Re: [PATCH wayland-protocols v7] Add zwp_linux_explicit_synchronization_v1

2018-11-26 Thread Pekka Paalanen
On Fri, 23 Nov 2018 16:26:19 +
Tomek Bury  wrote:

> Hi Pekka,
> 
> > I presume you have a driver stack that relies on the opaque EGL buffers  
> and not zwp_linux_dmabuf any time soon?
> Yes, exactly. I've added a protocol extension for sharing those buffers and
> our eglCreateImage() implementation can import such buffers into the driver
> on the compositor end. The buffers are carried by an fd to the compositor
> that's the only similarity. They're not dma-buf.
> 
> > Yeah, support for opaque EGL buffers could be added, just need to think  
> of a good wording, since acquire fences do not make sense for all buffer
> types.

> Isn't that renderer's and/or backend's decision? The GL renderer can accept
> fence with any buffer it can send to the 3D driver, so, effectively,
> anything backed by available EGL image extensions. Someone may add a custom
> backend and/or renderer using whatever hardware or API they have at hand. A
> Vulkan renderer could potentially use fences with anything a Vulkan driver
> is capable of importing. A renderer that does the CPU wait could be useful
> at least for debugging. So I wouln't block the explicit sync at the
> compositor level based on the white list.

Hi Tomek,

fences do not make sense to all buffer types to begin with, today. My
objection is to allowing fencing buffer types that cannot be sent to
the 3D driver, e.g. wl_shm which is usually copied through glTexImage2D
and friends. We cannot ignore those in the spec language.
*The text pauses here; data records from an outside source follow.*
-- ==== Sys2Proof/Machine/State.lean ====
section
/-! DEFINITION. The state of one Imley X6 package as plain data: every register, memory, table, queue and engine the manual names, the acts that say who moves next, and the state after reset. INVENTORY.md lists each field with its rule and its reset value. -/

namespace Sys2Proof.Machine

open Sys2Proof

/-! ## Registers and records of one core -/

/-- A capability: 128 bits and its tag (23 R373). -/
structure Cap where
  bits : BitVec 128 := 0
  tag : Bool := false
  deriving DecidableEq, Repr

/-- A view register (21 R358, 27 R441): base, rows, cols, pitch in 64-byte units, tensor identifier. -/
structure View where
  base : BitVec 18 := 0
  rows : BitVec 16 := 0
  cols : BitVec 16 := 0
  pitch : BitVec 16 := 0
  tid : BitVec 8 := 0
  deriving DecidableEq, Repr

/-- A 32-byte table entry as its four quads: tensor identifiers (07 R106), handles (13 R224), publications (13 R254), exports (25 R403), graph nodes (21 R361), copy-schedule entries (13 R228). -/
structure Quads where
  q0 : Word := 0
  q1 : Word := 0
  q2 : Word := 0
  q3 : Word := 0
  deriving DecidableEq, Repr

/-- An entry of a loop stack (03 R45). -/
structure LoopEntry where
  first : BitVec 52
  last : BitVec 52
  count : BitVec 32
  index : BitVec 32
  deriving DecidableEq, Repr

/-- A checkpoint (03 R50; RS.TOP and mark word 17 R285; CN 19 R322; o0 to o7 19 R330). order is the count of ops the core had issued. -/
structure Ckpt where
  pc : BitVec 52 := 0
  loops : List LoopEntry := []
  rsTop : Nat := 0
  mark : BitVec 32 := 0
  cn : BitVec 32 := 0
  o : Tbl (BitVec 32) := []
  order : Nat := 0
  deriving DecidableEq, Repr

/-- One slot of a return stream (13 R242): its identity, its value once landed, the sequencer and order of the op that reserved it, and of the read that consumed it. -/
structure QSlot where
  id : Nat
  val : Option Word
  bySec : Bool
  byOrder : Nat
  usedBy : Option (Bool × Nat)
  deriving DecidableEq, Repr

/-- An entry of a drain queue (19 R333): pushed in cycle at_ when desc is there, otherwise reserved by call number cn of sequencer sec. -/
structure DqEntry where
  desc : Option Word
  sec : Bool
  cn : BitVec 32
  at_ : Nat
  deriving DecidableEq, Repr

/-- A register or arena write of a fixed-latency op (03 R48). -/
inductive PWrite
  | g (n : Nat) (v : Word)
  | m (n : Nat) (v : Word)
  | b (n : Nat) (v : BitVec 52)
  | o (n : Nat) (v : BitVec 32)
  | p (n : Nat) (v : Word)
  | k (n : Nat) (c : Cap)
  | arena (bytes : List (Nat × Byte)) (clear : List Nat)
  | side (words : List (Nat × BitVec 4))
  | latch (row : Nat) (bytes : List Byte)
  | store (a : Nat) (ws : List (BitVec 32))
  | hot (off : Nat) (bytes : List Byte)
  | csr (n : Nat) (v : Word)
  | mark (v : BitVec 32)
  | view (n : Nat) (v : View)
  | pool (object : BitVec 40) (addr : Nat) (bytes : List Byte) (fence : Word)
  | stage (e : Nat) (n : Nat)
  | tid (n : Nat) (q : Quads)
  deriving DecidableEq, Repr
A renderer (a compositor really, we're not talking about just Weston)
decides what buffer types it accepts, yes. This is communicated to
clients through which buffer factory interface globals are being
advertised. Each type is a different protocol extension. The fence
extension OTOH is just a single extension, and currently there is no
protocol to negotiate which buffer types are usable with acquire
fences. The first attempt is to define in the spec language what will
always be supported, provided the buffer factory exists.

The opaque EGL buffer type is really just one type in practise:
compositors and clients use it through a well-known, single API: EGL.
It does not matter that there are multiple incompatible EGL
implementations, it all looks like just one opaque buffer type to
compositors. I think this makes it easier to extend the fence spec
wording to require opaque EGL buffers to be supported.

Either the fence protocol spec needs to be clear on what works, or we
need advertisement events to let clients know in advance what the
compositor supports. A client sending a fence that the compositor
cannot use must not be possible; compositor, client, EGL, driver, etc.
bugs notwithstanding.

Btw. I just realized that if client-side EGL uses the fence extension
internally, that means the client app code must not attempt to add or
request fences of its own, because the spec disallows multiple acquire
fences and multiple release notification requests. I suppose that's
fine?

Alf, can you come up with changes to the spec wording and Weston to
require opaque EGL buffers are supported?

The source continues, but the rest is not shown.